Work task —
The entries below contain a line with "[], _ => unlistedByte" and a line with "Memory.insert m a v". Quote exactly those two lines and all lines between them.

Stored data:
-- ==== Sys2Proof/Machine/State.lean ====
section
/-! DEFINITION. The FRC's state (spec/10_state.md R20 to R43), the model's own fields for what the
environment presents and what the FRC emits, the state after reset, and the reasons a step can stop. -/

namespace Sys2Proof.Machine

/-- A byte array as its cells, in one canonical form: addresses strictly rising, and no cell equal to
what an unlisted address reads as (`Memory.wf`). -/
abbrev Memory := List Host.Cell

/-- What an address that no cell lists reads as: 0x00, the reset content the spec gives every byte
array (R32, R43). -/
def unlistedByte : Byte := 0

/-- A ring buffer (R61): storage, read offset and number of bytes held (0 to 256). -/
structure RingBuf where
  /-- `mem[0..255]`. -/
  mem : Memory
  /-- `rd`, the offset of the oldest byte. -/
  rd : Byte
  /-- `count`. -/
  count : Nat
deriving DecidableEq, Repr

/-- A frame buffer (R29, R30): a length (0 to 19) and `b[0..18]`. -/
structure FrameBuf where
  /-- `len`. -/
  len : Nat
  /-- `b[0..18]`. -/
  b : Memory
deriving DecidableEq, Repr

/-- The ranging session (R26). -/
structure Session where
  tStartRound1 : Timestamp
  tStartReply1 : Timestamp
  tEndReply1 : Timestamp
  tEndRound2 : Timestamp
  tStartReply2 : Timestamp
  tEndReply2 : Timestamp
deriving DecidableEq, Repr

/-- The diagnostic counters (R34), in the order of their cause codes, then the success counter. -/
structure Counters where
  ownSrc : Counter
  unknownType : Counter
  degenerate : Counter
  shortFrame : Counter
  shortPayload : Counter
  rxrbDrop : Counter
  txrbDrop : Counter
  pprzDiscard : Counter
  pprzBadLen : Counter
  pprzBadCk : Counter
  relayOversize : Counter
  txOverlap : Counter
  pollSkipped : Counter
  spuriousTxDone : Counter
  illegalOp : Counter
  pprzOk : Counter
deriving DecidableEq, Repr

/-- The causes that `count(E)` records (R261), without NONE and HAL_INIT_FAIL, which no `count` records. -/
inductive Cause where
  | ownSrc | unknownType | degenerate | shortFrame | shortPayload | rxrbOverflow | txrbOverflow
  | pprzDiscard | pprzBadLen | pprzBadCksum | relayOversize | txOverlap | pollSkipped
  | spuriousTxDone | illegalOp
deriving DecidableEq, Repr

/-- The output commands (R96). -/
inductive Command where
  /-- Radio HAL `transmit(bytes)`. -/
  | txFrame (bytes : List Byte)
  /-- Radio HAL `arm_receive()`. -/
  | armRx
  /-- UART `write([b])`. -/
  | uartTxByte (b : Byte)
  /-- Radio HAL `reset()`. -/
  | halReset
  /-- Radio HAL `configure(channel, preamble, mode)`. -/
  | halConfigure (channel preamble mode : Nat)
deriving DecidableEq, Repr

/-- The state: the sixteen components of R20, then the model's own fields. -/
structure State where
  /-- The configuration taken by the last RESET (R21). -/
  cfg : Cfg
  /-- The HAL failed to initialise at the last RESET (R22). -/
  halted : Bool
  /-- A transmission is in flight (R23). -/
  txBusy : Bool
  /-- The receiver has been commanded on (R24). -/
  rxArmed : Bool
  /-- The sequence number of the next frame (R25). -/
  seqCtr : Byte
  /-- The six session registers (R26, R27). -/
  session : Session
  /-- RX timestamp of the last received frame (R28). -/
  lastRxTs : Timestamp
  /-- The last received frame (R29). -/
  lastRx : FrameBuf
  /-- The last transmitted frame (R30). -/
  lastTx : FrameBuf
  /-- The last distance computed (R31). -/
  lastDist : F64
  /-- A distance has been computed (R31). -/
  distValid : Bool
  /-- The Node Registry, 32 bytes (R32). -/
  registry : Memory
  /-- The UART-in ring (R33). -/
  rxrb : RingBuf
  /-- The outbound-to-UART ring (R33). -/
  txrb : RingBuf
  /-- The diagnostic counters (R34). -/
  cnt : Counters
  /-- The code of the last recorded cause (R35). -/
  lastErr : Byte
  /-- MODEL'S OWN. A RESET has been applied since power-on (R295, assumption 6). -/
  started : Bool
  /-- MODEL'S OWN. The configuration the environment presents to a RESET (R90, R290, assumption 7). -/
  envCfg : Cfg
  /-- MODEL'S OWN. The bytes of the operations presented and not yet applied, in order (R76, R90,
  assumption 8). -/
  input : List Byte
  /-- MODEL'S OWN. How many PARSE_STEP operations are held (R141, R267, assumption 9). -/
  held : Nat
  /-- MODEL'S OWN. The commands emitted so far, in order (R96, assumption 10). -/
  out : List Command
deriving DecidableEq, Repr

/-- Why the machine stops with a fault. The spec gives the block no trapping fault (R260). -/
inductive Fault where
  /-- A `MemWrite` outside a byte array's size, which R60 leaves undefined: raised by the frame-buffer
  writes of `Send` and RADIO_RX. Safe: no rule forms such an offset, and none of the operations
  reaches it. -/
  | outsideSpace
deriving DecidableEq, Repr

/-- Why the machine refuses a step. -/
inductive Refusal where
  /-- An instruction that has no meaning yet: raised by no arm of this model. Safe. -/
  | notModelled (mnemonic : String)
  /-- A RESET whose configuration breaks R6: raised by RESET ("else the model refuses", R290). Safe. -/
  | badConfiguration
  /-- An operation other than RESET before the first RESET: raised by every other instruction ("A model
  refuses any run whose first operation is not RESET", R295). Safe. -/
  | beforeFirstReset
  /-- `Encode` of a payload over 15 bytes: raised by `Send` ("a model refuses such a call", R120); no
  operation makes such a call. Safe. -/
  | payloadTooLong
  /-- The presented bytes end inside an operation, so no operation is there (R94): raised by the fetch.
  Safe. -/
  | truncatedOperation
deriving DecidableEq, Repr

/-- The outcome of a meaning. -/
abbrev Result := Host.Outcome State Fault Refusal

/-- The session after RESET and after a POLL_TICK that polls (R27). -/
def Session.zero : Session := ⟨0, 0, 0, 0, 0, 0⟩

/-- Every counter at its reset value (R34). -/
def Counters.zero : Counters := ⟨0, 0, 0, 0, 0, 0, 0, 0, 0, 0, 0, 0, 0, 0, 0, 0⟩

/-- The empty ring of R33. -/
def RingBuf.empty : RingBuf := ⟨[], 0, 0⟩

/-- The frame buffer before any frame (R29, R30). -/
def FrameBuf.empty : FrameBuf := ⟨0, []⟩

/-- The configuration `State.reset` holds: DESIGN CHOICE (assumption 1), the single-node configuration
of the test vectors (spec/95_test_vectors.md section 0, node B), since the spec gives no values. -/
def exampleCfg : Cfg where
  localAddr := 1
  anchorAddr := 1
  calOffset := 0
  pollIntervalUs := 0
  radioChannel := 0
  radioPreamble := 0
  radioMode := 0
  pprzMsgIdRange := 0x40
  relayDest := 255
  registryMode := .exact
  numerics := .ref

/-- The machine right after a RESET whose HAL initialisation succeeded (R43, init_ok = 1), with nothing
presented and nothing emitted. -/
def State.reset : State where
  cfg := exampleCfg
  halted := false
  txBusy := false
  rxArmed := true
  seqCtr := 0
  session := Session.zero
  lastRxTs := 0
  lastRx := FrameBuf.empty
  lastTx := FrameBuf.empty
  lastDist := 0
  distValid := false
  registry := []
  rxrb := RingBuf.empty
  txrb := RingBuf.empty
  cnt := Counters.zero
  lastErr := 0
  started := true
  envCfg := exampleCfg
  input := []
  held := 0
  out := []

end Sys2Proof.Machine
end

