-- ==== Sys2Proof/Machine/Ops.lean ====
section
/-! DEFINITION. The shared operations: byte arrays (spec/20_memory.md R60), ring buffers (R61 to R64),
the node registry (R66 to R69), commands (spec/30_encoding.md R96), the recording of an anomaly
(spec/60_exceptions.md R263), `Send` and `ArmRx` (spec/40_codec.md R123, R125), the guard every
operation begins with (spec/70_reset_and_hazards.md R293, R295), and the fetch of an operation. -/

namespace Sys2Proof.Machine

-- Byte arrays

/-- The byte at an offset. -/
def Memory.read : Memory → Nat → Byte
  | [], _ => unlistedByte
  | (k, b) :: m, a => if k = a then b else Memory.read m a

/-- The array without any cell at an offset. -/
def Memory.erase : Memory → Nat → Memory
  | [], _ => []
  | (k, b) :: m, a => if k = a then Memory.erase m a else (k, b) :: Memory.erase m a

/-- A cell put in its place among rising offsets. -/
def Memory.insert : Memory → Nat → Byte → Memory
  | [], a, v => [(a, v)]
  | (k, b) :: m, a, v => if a < k then (a, v) :: (k, b) :: m else (k, b) :: Memory.insert m a v

/-- One byte written; the canonical form is kept. -/
def Memory.write (m : Memory) (a : Nat) (v : Byte) : Memory :=
  if v = unlistedByte then Memory.erase m a else Memory.insert (Memory.erase m a) a v

/-- Consecutive bytes written from an offset up. -/
def Memory.writeAll : Memory → Nat → List Byte → Memory
  | m, _, [] => m
  | m, a, v :: vs => Memory.writeAll (Memory.write m a v) (a + 1) vs

/-- The bytes at offsets a to a+n−1. -/
def Memory.readAll (m : Memory) : Nat → Nat → List Byte
  | _, 0 => []
  | a, n + 1 => Memory.read m a :: Memory.readAll m (a + 1) n

/-- Cells at offsets from `lo` up, strictly rising, below `size`, none of them an unlisted byte. -/
def Memory.wfFrom (size : Nat) : Nat → Memory → Bool
  | _, [] => true
  | lo, (k, b) :: m =>
    decide (lo ≤ k) && decide (k < size) && decide (b ≠ unlistedByte) && Memory.wfFrom size (k + 1) m

/-- The canonical form of a byte array of a size. -/
def Memory.wf (size : Nat) (m : Memory) : Bool := Memory.wfFrom size 0 m

/-- `MemWrite(space, a, n, v)` on an array of a size; none outside it (R60). -/
def memWrite (size : Nat) (m : Memory) (a : Nat) (vs : List Byte) : Option Memory :=
  if a + vs.length ≤ size then some (Memory.writeAll m a vs) else none

-- RingBuf buffers

/-- `Peek(rb, k)`, the byte k places after the oldest (R64); callers have k < count. -/
def RingBuf.peek (r : RingBuf) (k : Nat) : Byte := Memory.read r.mem ((r.rd.toNat + k) % Config.rbCap)

/-- The bytes at places k to k+n−1. -/
def RingBuf.peekAll (r : RingBuf) : Nat → Nat → List Byte
  | _, 0 => []
  | k, n + 1 => RingBuf.peek r k :: RingBuf.peekAll r (k + 1) n

/-- `content(rb)`, oldest first (R61). -/
def RingBuf.content (r : RingBuf) : List Byte := RingBuf.peekAll r 0 r.count

/-- The ring with one byte appended; `Push` has tested that it is not full (R62). -/
def RingBuf.append (r : RingBuf) (b : Byte) : RingBuf :=
  { r with
    mem := Memory.write r.mem ((r.rd.toNat + r.count) % Config.rbCap) b
    count := r.count + 1 }

/-- The ring after a `Pop`, whose byte is `Peek(rb, 0)` (R63); callers have count ≥ 1. -/
def RingBuf.drop1 (r : RingBuf) : RingBuf := { r with rd := r.rd + 1, count := r.count - 1 }

/-- The ring after n `Pop`s. -/
def RingBuf.dropN (r : RingBuf) : Nat → RingBuf
  | 0 => r
  | n + 1 => RingBuf.dropN (RingBuf.drop1 r) n

-- Node registry

/-- The byte index of an address under a mode (R66): 32 bytes, so 5 bits (R60). -/
def registryIndex (mode : RegistryMode) (a : Byte) : Nat :=
  match mode with
  | .exact => (a >>> 3).toNat
  | .legacyAlias => (a >>> 5).toNat

/-- The bit weight of an address: `1 << (a mod 8)` in both modes (R66). -/
def registryWeight (a : Byte) : Byte := 1 <<< (a.toNat % 8)

/-- `RegistrySet(a)` on the registry's bytes (R68). -/
def registrySetBit (mode : RegistryMode) (reg : Memory) (a : Byte) : Memory :=
  Memory.write reg (registryIndex mode a)
    (Memory.read reg (registryIndex mode a) ||| registryWeight a)

/-- `RegistryKnown(a)`, a host read (R69). -/
def registryKnown (s : State) (a : Byte) : Bool :=
  decide (Memory.read s.registry (registryIndex s.cfg.registryMode a) &&& registryWeight a ≠ 0)

/-- `RegistrySet(a)` (R68). -/
def registrySet (a : Byte) (s : State) : State :=
  { s with registry := registrySetBit s.cfg.registryMode s.registry a }

-- Commands and anomalies

/-- `Emit(cmd)` (R10, R96). -/
def emit (c : Command) (s : State) : State := { s with out := s.out ++ [c] }

/-- `count(E)`: what this machine does in place of taking an exception. The cause's counter advances,
`lastErr` takes its code, and nothing else is saved or changed (R260, R263); nothing returns from it
(R264, R270). -/
def count (e : Cause) (s : State) : State :=
  { s with cnt := s.cnt.bump e, lastErr := e.code }

/-- The fatal condition HAL_INIT_FAIL: the halted state (R265, R292). -/
def haltFatal (s : State) : State := { s with halted := true, lastErr := halInitFailCode }

-- Pushes into the two rings

/-- `Push(RXRB, b)`: appended, or dropped and counted when 256 bytes are held (R62). -/
def pushRx (b : Byte) (s : State) : State :=
  if s.rxrb.count = Config.rbCap then count .rxrbOverflow s else { s with rxrb := s.rxrb.append b }

/-- `Push(TXRB, b)` (R62). -/
def pushTx (b : Byte) (s : State) : State :=
  if s.txrb.count = Config.rbCap then count .txrbOverflow s else { s with txrb := s.txrb.append b }

/-- A multi-byte enqueue: one `Push` a byte, in order (R62). -/
def pushTxAll : List Byte → State → State
  | [], s => s
  | b :: bs, s => pushTxAll bs (pushTx b s)

-- Radio primitives

/-- `ArmRx()` (R125). -/
def armRx (s : State) : State :=
  if s.txBusy then s else emit .armRx { s with rxArmed := true }

/-- A frame buffer after `len` and `MemWrite(b, 0, len, bytes)`; bytes past the frame keep their value
(R123, R180). -/
def FrameBuf.store (buf : FrameBuf) (bytes : List Byte) : Option FrameBuf :=
  match memWrite Config.maxFrame buf.b 0 bytes with
  | some m => some ⟨bytes.length, m⟩
  | none => none

/-- The bytes of the frame a buffer holds. -/
def FrameBuf.bytes (buf : FrameBuf) : List Byte := Memory.readAll buf.b 0 buf.len

/-- The state after `Send` has accepted the encoded frame `f` (R123). -/
def transmit (f : List Byte) (buf : FrameBuf) (s : State) : State :=
  emit (.txFrame f)
    { s with lastTx := buf, seqCtr := s.seqCtr + 1, txBusy := true, rxArmed := false }

/-- `Send(dest, type, payload)` (R123): refused and counted while a transmission is in flight; `Encode`
refuses a payload over 15 bytes (R120). -/
def send (dest type : Byte) (payload : List Byte) (s : State) : Result :=
  if s.txBusy then .next (count .txOverlap s)
  else if Config.maxPayload < payload.length then .refused .payloadTooLong
  else
    match s.lastTx.store (encodeFrame type ⟨s.cfg.localAddr, dest, s.seqCtr, payload⟩) with
    | some buf =>
      .next (transmit (encodeFrame type ⟨s.cfg.localAddr, dest, s.seqCtr, payload⟩) buf s)
    | none => .fault .outsideSpace

-- What every operation begins with

/-- The guard of every operation but RESET: before the first RESET the run is refused (R295); in the
halted state nothing happens (R293); otherwise the operation's body runs. -/
def operate (body : State → Result) (s : State) : Result :=
  if s.started then if s.halted then .next s else body s else .refused .beforeFirstReset

/-- A PARSE_STEP waits and can take its step now: `txBusy` is clear (R141, R267). -/
def parseReady (s : State) : Bool := decide (0 < s.held) && !s.txBusy

/-- The operation at the head of what is presented, and the bytes after it (R90, R94). -/
def fetch (s : State) : Except DecodeError (Instr × List Byte) := decodeOp s.input

/-- What a step does where no whole operation is presented: with no byte the FRC is idle and keeps all
state (R279); bytes that end inside an operation are no operation. -/
def noFetch (e : DecodeError) (s : State) : Result :=
  match e with
  | .noOperation => .next s
  | .truncatedOperation => .refused .truncatedOperation
  | .notAFrame => .refused .truncatedOperation
  | .notAPacket => .refused .truncatedOperation
  | .notAReport => .refused .truncatedOperation

end Sys2Proof.Machine
end

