-- ==== Sys2Proof/Machine/Pprz.lean ====
section
/-! DEFINITION. The PPRZ parser, the relay of an extracted packet, the telemetry message and
PARSE_STEP (spec/41_pprz.md R141 to R155). -/

namespace Sys2Proof.Machine

/-- `Pop(RXRB)` with the byte unused (R63). -/
def popRx (s : State) : State := { s with rxrb := s.rxrb.drop1 }

/-- Step 1, the hunt for STX: at most `fuel` bytes that are not 0x99 are consumed, each counted (R142).
Called with `fuel` = RXRB.count, it ends at a 0x99 or at an empty ring. -/
def hunt : Nat → State → State
  | 0, s => s
  | fuel + 1, s =>
    if s.rxrb.count = 0 then s
    else if s.rxrb.peek 0 = Config.pprzStx then s
    else hunt fuel (count .pprzDiscard (popRx s))

/-- The LEN byte of the packet at the head, "at offset 1 without consuming" (R64, R144). -/
def headLen (s : State) : Nat := (s.rxrb.peek 1).toNat

/-- Steps 2 to 6 on a ring whose head is 0x99, or that is empty (R142 last line, R143 to R147): the
packet extracted, if any, and the state. -/
def parseHead (s : State) : Option (List Byte) × State :=
  if s.rxrb.count < 5 then (none, s)
  else if headLen s < Config.pprzMinLen then (none, count .pprzBadLen (popRx s))
  else if s.rxrb.count < headLen s then (none, s)
  else if validPacketAt (s.rxrb.peekAll 0 (headLen s)) (headLen s) then
    (some (s.rxrb.peekAll 0 (headLen s)), { s with rxrb := s.rxrb.dropN (headLen s) })
  else (none, count .pprzBadCksum (popRx s))

/-- `Parse(RXRB)` (R142 to R147), but for the success counter, which `acceptPacket` advances. -/
def parse (s : State) : Option (List Byte) × State := parseHead (hunt s.rxrb.count s)

/-- `Relay(p)` (R148, R149). -/
def relay (p : List Byte) (s : State) : Result :=
  if Config.maxPayload < p.length then .next (count .relayOversize s)
  else send s.cfg.relayDest 42 p s

/-- What an extracted packet does: `cnt_pprz_ok` advances, `lastErr` does not (R147, R35), and the
packet is relayed (R148). -/
def acceptPacket (p : List Byte) (s : State) : Result :=
  relay p { s with cnt := { s.cnt with pprzOk := s.cnt.pprzOk + 1 } }

/-- PARSE_STEP takes its step (R141 with `txBusy` = 0). -/
def parseStepBody (s : State) : Result :=
  match parse s with
  | (none, s') => .next s'
  | (some p, s') => acceptPacket p s'

/-- PARSE_STEP (R141): held while a transmission is in flight, and it waits (R267, assumption 9). -/
def execParseStep (s : State) : Result :=
  operate (fun s => if s.txBusy then .next { s with held := s.held + 1 } else parseStepBody s) s

/-- A packet into TXRB, byte by byte (R152). -/
def pushReport (sender msgId src dest : Byte) (range : List Byte) (s : State) : State :=
  pushTxAll (pprzEncode ([sender, msgId, src, dest] ++ range)) s

/-- `Telemetry(s, d, r)` (R152). -/
def telemetry (src dest : Byte) (range : List Byte) (s : State) : State :=
  pushReport s.cfg.localAddr s.cfg.pprzMsgIdRange src dest range s

/-- PPRZ_PACKET (R109): the valid packet with this DATA, extracted by the parser (R147, R148). -/
def execPprzPacket (data : List Byte) (s : State) : Result :=
  operate (acceptPacket (pprzEncode data)) s

/-- PPRZ_RANGE_REPORT (R110): the one PPRZ message the FRC originates, pushed into TXRB (R152). -/
def execPprzRangeReport (sender msgId src dest : Byte) (range : F64) (s : State) : Result :=
  operate (fun s => .next (pushReport sender msgId src dest (distBytes range) s)) s

/-- The resync view of RXRB's content (R155): derived, no register. -/
inductive HeadView where
  /-- The ring is empty, or its head is not 0x99. -/
  | hunting
  /-- Head 0x99, fewer than 5 bytes. -/
  | short
  /-- LEN is 5 or less. -/
  | badLen
  /-- LEN is more than the bytes held. -/
  | waiting
  /-- The whole declared packet is there. -/
  | checking
deriving DecidableEq, Repr

/-- In which of R155's cases the head of RXRB is. -/
def headView (s : State) : HeadView :=
  if s.rxrb.count = 0 ∨ s.rxrb.peek 0 ≠ Config.pprzStx then .hunting
  else if s.rxrb.count < 5 then .short
  else if headLen s < Config.pprzMinLen then .badLen
  else if s.rxrb.count < headLen s then .waiting
  else .checking

end Sys2Proof.Machine
end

Result —
  | [], _ => unlistedByte
  | (k, b) :: m, a => if k = a then b else Memory.read m a

/-- The array without any cell at an offset. -/
def Memory.erase : Memory → Nat → Memory
  | [], _ => []
  | (k, b) :: m, a => if k = a then Memory.erase m a else (k, b) :: Memory.erase m a

/-- A cell put in its place among rising offsets. -/
def Memory.insert : Memory → Nat → Byte → Memory
  | [], a, v => [(a, v)]
  | (k, b) :: m, a, v => if a < k then (a, v) :: (k, b) :: m else (k, b) :: Memory.insert m a v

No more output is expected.